*WHAT THE TASK ASKS*: Only the lines below from the one containing "this command. -/" to the one containing "this reason. -/" should be repeated, both included and unchanged.

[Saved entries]
-- ==== Sys2Proof/Tests/Slice0.lean ====
section
/-! SUPPORT. Tests: words and results written out from the spec (V<n> is a row of 95_test_vectors.md, R<n> a rule; none
is the model's own answer), the refusals of ill-formed terms, and for every statement with hypotheses a witness that
meets them. -/

namespace Sys2Proof.Tests

open Sys2Proof Sys2Proof.Machine

/-! ## Small states -/

/-- TC1's block with the given transmitter. -/
def sending (tx : TxSession) : State := { State.reset with tx := tx }

/-- A transmitter session of the message 5, 3, 0xBEEF at a step. -/
def session (state : TxState) (step : Nat) (line : Level) : TxSession :=
  { state := state, stepIndex := step, payload := 5#64, length := 3#7, crc := 0xBEEF#16, line := line }

/-- TC1's block with the given receiver side. -/
def receiving (rcv : Receiver) : State := { State.reset with rcv := rcv }

/-- A receiver hunting at the nominal period. -/
def hunting (attached : Bool) (cr : Nat) (sy : SyncSession) : Receiver :=
  { Receiver.freshHunt Config.tc1 attached with cr := { reg := cr }, sy := sy }

/-- A receiver in a frame: `buffer` of `count` bits, and the demodulator's tallies and slot. -/
def framed (state : RxState) (buffer : BitVec 64) (count : Nat) (len : BitVec 7) (dm : Demod) : Receiver :=
  { rx := { RxFramer.reset with state := state, buffer := buffer, bitIndex := count, length := len,
                                samplePeriod := 100#32 },
    dm := dm, cr := .reset, sy := .reset }

/-- A demodulator before slot 9 with seven or more samples of one level tallied. -/
def ready (low high : Nat) : Demod := { lowCount := low, highCount := high, slot := 9, lastBit := false }

/-- A synchronizer session collecting a run. -/
def collecting (state : SyncState) (level : Level) (matched wrong expected : Nat) (valid : Bool) (processed : Nat)
    (t0 : Micros) : SyncSession :=
  { SyncSession.reset with state := state, runLevel := level, matched := matched, wrong := wrong, expected := expected,
                           expectedValid := valid, processed := processed, t0 := t0 }

/-- The state after a command, or the state itself when the command is refused. -/
def ran (i : Instr) (s : State) : State :=
  match exec i s with
  | .next t => t
  | .fault _ => s
  | .refused _ => s

/-- What a step shows at the ports: the response, the events and STATUS. -/
def shown (i : Instr) (s : State) : Option Resp × List Event × StatusWord :=
  ((ran i s).resp, (ran i s).events, (ran i s).statusWord)

/-- Whether decoding a word gives exactly this command. -/
def spells (c : CommandWord) (i : Instr) : Bool :=
  match decode c with
  | .ok j => decide (j = i)
  | .error _ => false

/-- Whether a word is refused for exactly this reason. -/
def spellsNothing (c : CommandWord) (e : DecodeError) : Bool :=
  match decode c with
  | .ok _ => false
  | .error e' => decide (e' = e)

/-! ## Decoding: words of 30_encoding.md R101, R104 written bit by bit -/

theorem test_decode_reset : spells 0x00000000_00000000_00000000_00000001#128 .reset = true := by decide
theorem test_decode_txSend : spells 0x00000000_0000002d_00001234_00060002#128 (.txSend 0x2D#64 6#7 0x1234#16) = true := by
  decide
theorem test_decode_txSend_longest :
    spells 0xffffffff_ffffffff_0000ffff_00400002#128 (.txSend 0xFFFFFFFFFFFFFFFF#64 64#7 0xFFFF#16) = true := by decide
theorem test_decode_txTick : spells 0x00000000_00000000_00000000_00000003#128 .txTick = true := by decide
theorem test_decode_txCancel : spells 0x00000000_00000000_00000000_00000004#128 .txCancel = true := by decide
theorem test_decode_rxStart : spells 0x00000000_00000000_00000000_00000005#128 .rxStart = true := by decide
theorem test_decode_rxStop : spells 0x00000000_00000000_00000000_00000006#128 .rxStop = true := by decide
theorem test_decode_rxSample : spells 0x00000000_00000000_12345678_00000107#128 (.rxSample true 0x12345678#32) = true := by
  decide
theorem test_decode_rxSample_last : spells 0x00000000_00000000_ffffffff_00000107#128 (.rxSample true 0xFFFFFFFF#32) = true := by
  decide
theorem test_decode_rxAttachSync : spells 0x00000000_00000000_00000000_00000008#128 .rxAttachSync = true := by decide
theorem test_decode_rxDetachSync : spells 0x00000000_00000000_00000000_00000009#128 .rxDetachSync = true := by decide

/-- V49 and both ends of V50. -/
theorem test_undefined_opcodes :
    spellsNothing 0x00000000_00000000_00000000_00000000#128 (.undefinedOpcode 0#4) = true ∧
    spellsNothing 0x00000000_00000000_00000000_0000000a#128 (.undefinedOpcode 10#4) = true ∧
    spellsNothing 0x00000000_00000000_00000000_0000000f#128 (.undefinedOpcode 15#4) = true := by decide

/-- V51, V53, V54: a reserved bit of each format. -/
theorem test_reserved_bits :
    spellsNothing 0x00000000_00000000_00000000_00000013#128
      (.reservedBits 0x00000000_00000000_00000000_00000013#128) = true ∧
    spellsNothing 0x00000000_00000000_00000000_00000207#128
      (.reservedBits 0x00000000_00000000_00000000_00000207#128) = true ∧
    spellsNothing 0x00000001_00000000_00000000_00000007#128
      (.reservedBits 0x00000001_00000000_00000000_00000007#128) = true ∧
    spellsNothing 0x00000000_00000000_00010000_00010002#128
      (.reservedBits 0x00000000_00000000_00010000_00010002#128) = true := by decide

/-- The same words as the host numbers them, and the bytes of R85: byte 0 is bits 7 to 0. -/
theorem test_table_word_and_bytes :
    decodeTableWord 128 0x00000000_0000002d_00001234_00060002 = some (.txSend 0x2D#64 6#7 0x1234#16) ∧
    decodeTableWord 128 0x00000000_00000000_00000000_00000000 = none ∧
    bytesOf 0x00000000_0000002d_00001234_00060002#128 =
      [0x02#8, 0x00#8, 0x06#8, 0x00#8, 0x34#8, 0x12#8, 0x00#8, 0x00#8, 0x2D#8, 0x00#8, 0x00#8, 0x00#8, 0x00#8, 0x00#8,
        0x00#8, 0x00#8] := by decide

/-! ## Well-formedness: each check refuses an ill-formed term -/

/-- V52: LEN 65 is no message of the data model, and LEN 64 is. -/
theorem test_send_length_check :
    (Instr.txSend 0#64 65#7 0#16).wellFormed = false ∧ (Instr.txSend 0#64 127#7 0#16).wellFormed = false ∧
    (Instr.txSend 0#64 64#7 0#16).wellFormed = true ∧
    spellsNothing 0x00000000_00000000_00000000_00410002#128 (.sendLengthOver64 65#7) = true := by decide

/-- 00_scope.md R13, constraint by constraint: each is broken once in a configuration that meets the others. -/
theorem test_parameter_checks :
    ({ Config.tc1.params with n := 2, st := 0 } : Params).wellFormed = false ∧
    ({ Config.tc1.params with st := 4 } : Params).wellFormed = false ∧
    ({ Config.tc1.params with nominalBitPeriodUs := 9 } : Params).wellFormed = false ∧
    ({ Config.tc1.params with nominalBitPeriodUs := 4294967296 } : Params).wellFormed = false ∧
    ({ Config.tc1.params with k := 1 } : Params).wellFormed = false ∧
    ({ Config.tc1.params with k := 37 } : Params).wellFormed = false ∧
    ({ Config.tc1.params with sl := 0 } : Params).wellFormed = false ∧
    ({ Config.tc1.params with sl := 14 } : Params).wellFormed = false ∧
    ({ Config.tc1.params with syncLength := 0 } : Params).wellFormed = false ∧
    ({ Config.tc1.params with syncLength := 7 } : Params).wellFormed = false ∧
    ({ Config.tc1.params with rateLo := 9 } : Params).wellFormed = false ∧
    ({ Config.tc1.params with rateLo := 2501 } : Params).wellFormed = false ∧
    ({ Config.tc1.params with rateHi := 4294967296 } : Params).wellFormed = false ∧
    ({ Config.tc1.params with m := 0 } : Params).wellFormed = false ∧
    ({ Config.tc1.params with m := 3 } : Params).wellFormed = false ∧
    ({ Config.tc1.params with m := 3 } : Params).elaborate = none := by decide

/-- TC1's derived constants (00_scope.md R15). -/
theorem test_tc1_constants :
    threshold Config.tc1 = 7 ∧ nominalSampleUs Config.tc1 = 100#32 ∧ correlatorWidth Config.tc1 = 40 ∧
    reference Config.tc1 = 0xFFC00FFC00 := by decide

*EXPECTED OUTPUT*:
/-- Whether decoding a word gives exactly this command. -/
def spells (c : CommandWord) (i : Instr) : Bool :=
  match decode c with
  | .ok j => decide (j = i)
  | .error _ => false

/-- Whether a word is refused for exactly this reason. -/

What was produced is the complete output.